**What to produce**
From the line containing "default entry. -/" through the last line of the entries below, repeat each line word for word and leave out the rest.

**Dataset content**
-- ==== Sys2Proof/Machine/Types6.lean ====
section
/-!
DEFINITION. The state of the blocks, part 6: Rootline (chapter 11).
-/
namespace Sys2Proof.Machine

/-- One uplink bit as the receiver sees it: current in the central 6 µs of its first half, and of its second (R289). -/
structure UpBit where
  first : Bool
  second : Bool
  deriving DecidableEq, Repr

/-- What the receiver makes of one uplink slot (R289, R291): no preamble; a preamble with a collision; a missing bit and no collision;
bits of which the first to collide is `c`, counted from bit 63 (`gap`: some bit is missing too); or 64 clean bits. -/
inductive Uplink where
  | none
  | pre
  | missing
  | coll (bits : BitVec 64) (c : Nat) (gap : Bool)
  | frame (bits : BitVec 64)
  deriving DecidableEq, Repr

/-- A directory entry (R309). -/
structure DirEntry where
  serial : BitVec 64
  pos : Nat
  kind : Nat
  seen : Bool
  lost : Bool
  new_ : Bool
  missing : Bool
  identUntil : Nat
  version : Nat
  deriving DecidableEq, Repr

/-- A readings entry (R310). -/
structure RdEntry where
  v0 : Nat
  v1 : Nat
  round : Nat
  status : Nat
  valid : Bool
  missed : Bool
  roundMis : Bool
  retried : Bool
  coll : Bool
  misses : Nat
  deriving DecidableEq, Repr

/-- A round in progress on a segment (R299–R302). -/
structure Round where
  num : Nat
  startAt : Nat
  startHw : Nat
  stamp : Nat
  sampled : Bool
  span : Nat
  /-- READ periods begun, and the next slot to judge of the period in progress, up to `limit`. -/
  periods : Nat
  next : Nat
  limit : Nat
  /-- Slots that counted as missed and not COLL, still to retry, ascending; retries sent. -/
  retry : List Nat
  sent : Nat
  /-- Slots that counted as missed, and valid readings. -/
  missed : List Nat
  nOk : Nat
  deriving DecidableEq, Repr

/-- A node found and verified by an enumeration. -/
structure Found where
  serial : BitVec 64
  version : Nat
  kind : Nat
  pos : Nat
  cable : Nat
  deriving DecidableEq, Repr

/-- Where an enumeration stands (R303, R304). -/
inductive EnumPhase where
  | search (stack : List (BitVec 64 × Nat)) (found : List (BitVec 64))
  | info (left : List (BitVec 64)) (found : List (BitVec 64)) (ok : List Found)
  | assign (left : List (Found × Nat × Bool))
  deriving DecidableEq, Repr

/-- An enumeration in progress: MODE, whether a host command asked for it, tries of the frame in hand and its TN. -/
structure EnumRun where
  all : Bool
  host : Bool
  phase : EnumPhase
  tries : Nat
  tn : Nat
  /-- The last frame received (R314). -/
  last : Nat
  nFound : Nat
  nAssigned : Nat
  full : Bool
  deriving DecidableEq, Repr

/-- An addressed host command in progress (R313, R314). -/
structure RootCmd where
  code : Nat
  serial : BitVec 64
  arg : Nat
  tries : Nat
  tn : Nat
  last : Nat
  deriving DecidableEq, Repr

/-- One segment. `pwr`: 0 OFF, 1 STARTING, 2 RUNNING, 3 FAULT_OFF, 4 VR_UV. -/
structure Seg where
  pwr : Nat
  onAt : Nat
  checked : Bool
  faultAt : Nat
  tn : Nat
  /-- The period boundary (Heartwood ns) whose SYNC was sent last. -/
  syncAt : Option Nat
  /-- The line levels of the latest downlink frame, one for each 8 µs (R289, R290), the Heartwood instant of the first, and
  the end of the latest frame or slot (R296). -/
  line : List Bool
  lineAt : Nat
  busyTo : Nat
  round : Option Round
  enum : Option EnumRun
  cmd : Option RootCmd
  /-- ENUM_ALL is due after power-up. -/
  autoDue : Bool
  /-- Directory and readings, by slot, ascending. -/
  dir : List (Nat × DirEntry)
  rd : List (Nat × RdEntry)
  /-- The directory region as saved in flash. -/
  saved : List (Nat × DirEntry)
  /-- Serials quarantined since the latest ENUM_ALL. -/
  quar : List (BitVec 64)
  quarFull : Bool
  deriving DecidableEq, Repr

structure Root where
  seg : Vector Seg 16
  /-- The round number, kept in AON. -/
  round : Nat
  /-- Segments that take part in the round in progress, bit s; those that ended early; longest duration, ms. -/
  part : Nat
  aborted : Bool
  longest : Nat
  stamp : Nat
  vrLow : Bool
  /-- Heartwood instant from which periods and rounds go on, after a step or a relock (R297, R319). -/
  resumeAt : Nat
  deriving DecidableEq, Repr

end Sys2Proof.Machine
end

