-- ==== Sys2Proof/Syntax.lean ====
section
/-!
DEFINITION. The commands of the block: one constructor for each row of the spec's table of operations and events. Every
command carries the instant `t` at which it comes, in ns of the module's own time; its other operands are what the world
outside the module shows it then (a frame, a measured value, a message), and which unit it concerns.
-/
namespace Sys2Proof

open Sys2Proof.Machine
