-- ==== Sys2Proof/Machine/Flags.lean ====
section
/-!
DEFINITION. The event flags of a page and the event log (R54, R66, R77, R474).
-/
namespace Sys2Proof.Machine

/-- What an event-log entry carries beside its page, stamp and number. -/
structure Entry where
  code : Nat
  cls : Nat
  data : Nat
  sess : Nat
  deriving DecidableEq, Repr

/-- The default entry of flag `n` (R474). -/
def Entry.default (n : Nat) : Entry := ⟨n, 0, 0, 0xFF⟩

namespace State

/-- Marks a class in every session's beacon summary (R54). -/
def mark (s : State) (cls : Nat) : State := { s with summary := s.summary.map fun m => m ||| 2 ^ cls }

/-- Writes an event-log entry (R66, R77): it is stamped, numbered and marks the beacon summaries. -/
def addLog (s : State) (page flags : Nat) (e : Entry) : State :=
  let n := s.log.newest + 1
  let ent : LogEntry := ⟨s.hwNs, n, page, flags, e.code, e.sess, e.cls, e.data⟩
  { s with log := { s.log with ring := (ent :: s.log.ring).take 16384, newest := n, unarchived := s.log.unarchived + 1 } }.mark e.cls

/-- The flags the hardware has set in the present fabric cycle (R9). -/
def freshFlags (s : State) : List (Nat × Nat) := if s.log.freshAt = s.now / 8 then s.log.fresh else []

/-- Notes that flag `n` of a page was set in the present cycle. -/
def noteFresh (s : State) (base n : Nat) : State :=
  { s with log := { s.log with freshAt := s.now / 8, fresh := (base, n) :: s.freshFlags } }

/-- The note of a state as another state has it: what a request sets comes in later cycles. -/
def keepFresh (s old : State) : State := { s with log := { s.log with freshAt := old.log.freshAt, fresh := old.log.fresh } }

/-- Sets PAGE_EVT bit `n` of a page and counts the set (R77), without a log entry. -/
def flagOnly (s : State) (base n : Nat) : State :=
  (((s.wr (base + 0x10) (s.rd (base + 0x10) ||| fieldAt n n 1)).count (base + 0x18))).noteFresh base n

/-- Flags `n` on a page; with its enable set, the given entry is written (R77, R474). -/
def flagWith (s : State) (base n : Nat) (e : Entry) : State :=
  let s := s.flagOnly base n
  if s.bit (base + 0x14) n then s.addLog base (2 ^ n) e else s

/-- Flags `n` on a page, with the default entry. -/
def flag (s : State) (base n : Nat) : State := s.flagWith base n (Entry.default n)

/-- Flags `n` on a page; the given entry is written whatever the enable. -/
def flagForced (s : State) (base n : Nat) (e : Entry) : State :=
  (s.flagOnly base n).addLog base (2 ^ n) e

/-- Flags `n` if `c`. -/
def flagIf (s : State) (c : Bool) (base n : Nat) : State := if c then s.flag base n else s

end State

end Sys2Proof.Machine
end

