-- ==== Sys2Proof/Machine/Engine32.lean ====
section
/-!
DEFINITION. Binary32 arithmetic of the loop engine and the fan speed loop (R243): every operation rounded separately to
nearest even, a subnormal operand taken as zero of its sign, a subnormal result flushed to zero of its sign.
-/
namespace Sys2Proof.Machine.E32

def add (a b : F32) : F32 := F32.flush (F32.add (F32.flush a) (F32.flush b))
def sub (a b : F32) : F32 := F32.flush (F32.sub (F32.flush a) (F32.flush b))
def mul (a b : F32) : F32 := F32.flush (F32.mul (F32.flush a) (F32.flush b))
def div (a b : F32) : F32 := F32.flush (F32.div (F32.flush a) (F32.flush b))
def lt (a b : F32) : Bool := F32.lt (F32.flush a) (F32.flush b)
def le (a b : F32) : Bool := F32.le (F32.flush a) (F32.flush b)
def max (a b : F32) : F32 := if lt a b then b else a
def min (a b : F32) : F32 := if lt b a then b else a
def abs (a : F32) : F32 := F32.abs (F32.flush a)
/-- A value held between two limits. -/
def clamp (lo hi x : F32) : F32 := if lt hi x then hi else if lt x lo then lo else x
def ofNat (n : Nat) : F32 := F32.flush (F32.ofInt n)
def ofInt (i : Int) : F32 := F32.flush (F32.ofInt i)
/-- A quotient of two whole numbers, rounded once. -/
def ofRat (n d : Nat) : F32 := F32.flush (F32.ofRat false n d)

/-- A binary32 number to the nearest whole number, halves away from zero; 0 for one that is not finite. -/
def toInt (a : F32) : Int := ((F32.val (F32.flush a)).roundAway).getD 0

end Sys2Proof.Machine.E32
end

**Written reply**
/-- Flags `n` on a page, with the default entry. -/
def flag (s : State) (base n : Nat) : State := s.flagWith base n (Entry.default n)

/-- Flags `n` on a page; the given entry is written whatever the enable. -/
def flagForced (s : State) (base n : Nat) (e : Entry) : State :=
  (s.flagOnly base n).addLog base (2 ^ n) e

/-- Flags `n` if `c`. -/
def flagIf (s : State) (c : Bool) (base n : Nat) : State := if c then s.flag base n else s

end State

end Sys2Proof.Machine
end

-- ==== Sys2Proof/Machine/Engine32.lean ====
section
/-!
DEFINITION. Binary32 arithmetic of the loop engine and the fan speed loop (R243): every operation rounded separately to
nearest even, a subnormal operand taken as zero of its sign, a subnormal result flushed to zero of its sign.
-/
namespace Sys2Proof.Machine.E32

def add (a b : F32) : F32 := F32.flush (F32.add (F32.flush a) (F32.flush b))
def sub (a b : F32) : F32 := F32.flush (F32.sub (F32.flush a) (F32.flush b))
def mul (a b : F32) : F32 := F32.flush (F32.mul (F32.flush a) (F32.flush b))
def div (a b : F32) : F32 := F32.flush (F32.div (F32.flush a) (F32.flush b))
def lt (a b : F32) : Bool := F32.lt (F32.flush a) (F32.flush b)
def le (a b : F32) : Bool := F32.le (F32.flush a) (F32.flush b)
def max (a b : F32) : F32 := if lt a b then b else a
def min (a b : F32) : F32 := if lt b a then b else a
def abs (a : F32) : F32 := F32.abs (F32.flush a)
/-- A value held between two limits. -/
def clamp (lo hi x : F32) : F32 := if lt hi x then hi else if lt x lo then lo else x
def ofNat (n : Nat) : F32 := F32.flush (F32.ofInt n)
def ofInt (i : Int) : F32 := F32.flush (F32.ofInt i)
/-- A quotient of two whole numbers, rounded once. -/
def ofRat (n d : Nat) : F32 := F32.flush (F32.ofRat false n d)

/-- A binary32 number to the nearest whole number, halves away from zero; 0 for one that is not finite. -/
def toInt (a : F32) : Int := ((F32.val (F32.flush a)).roundAway).getD 0

end Sys2Proof.Machine.E32
end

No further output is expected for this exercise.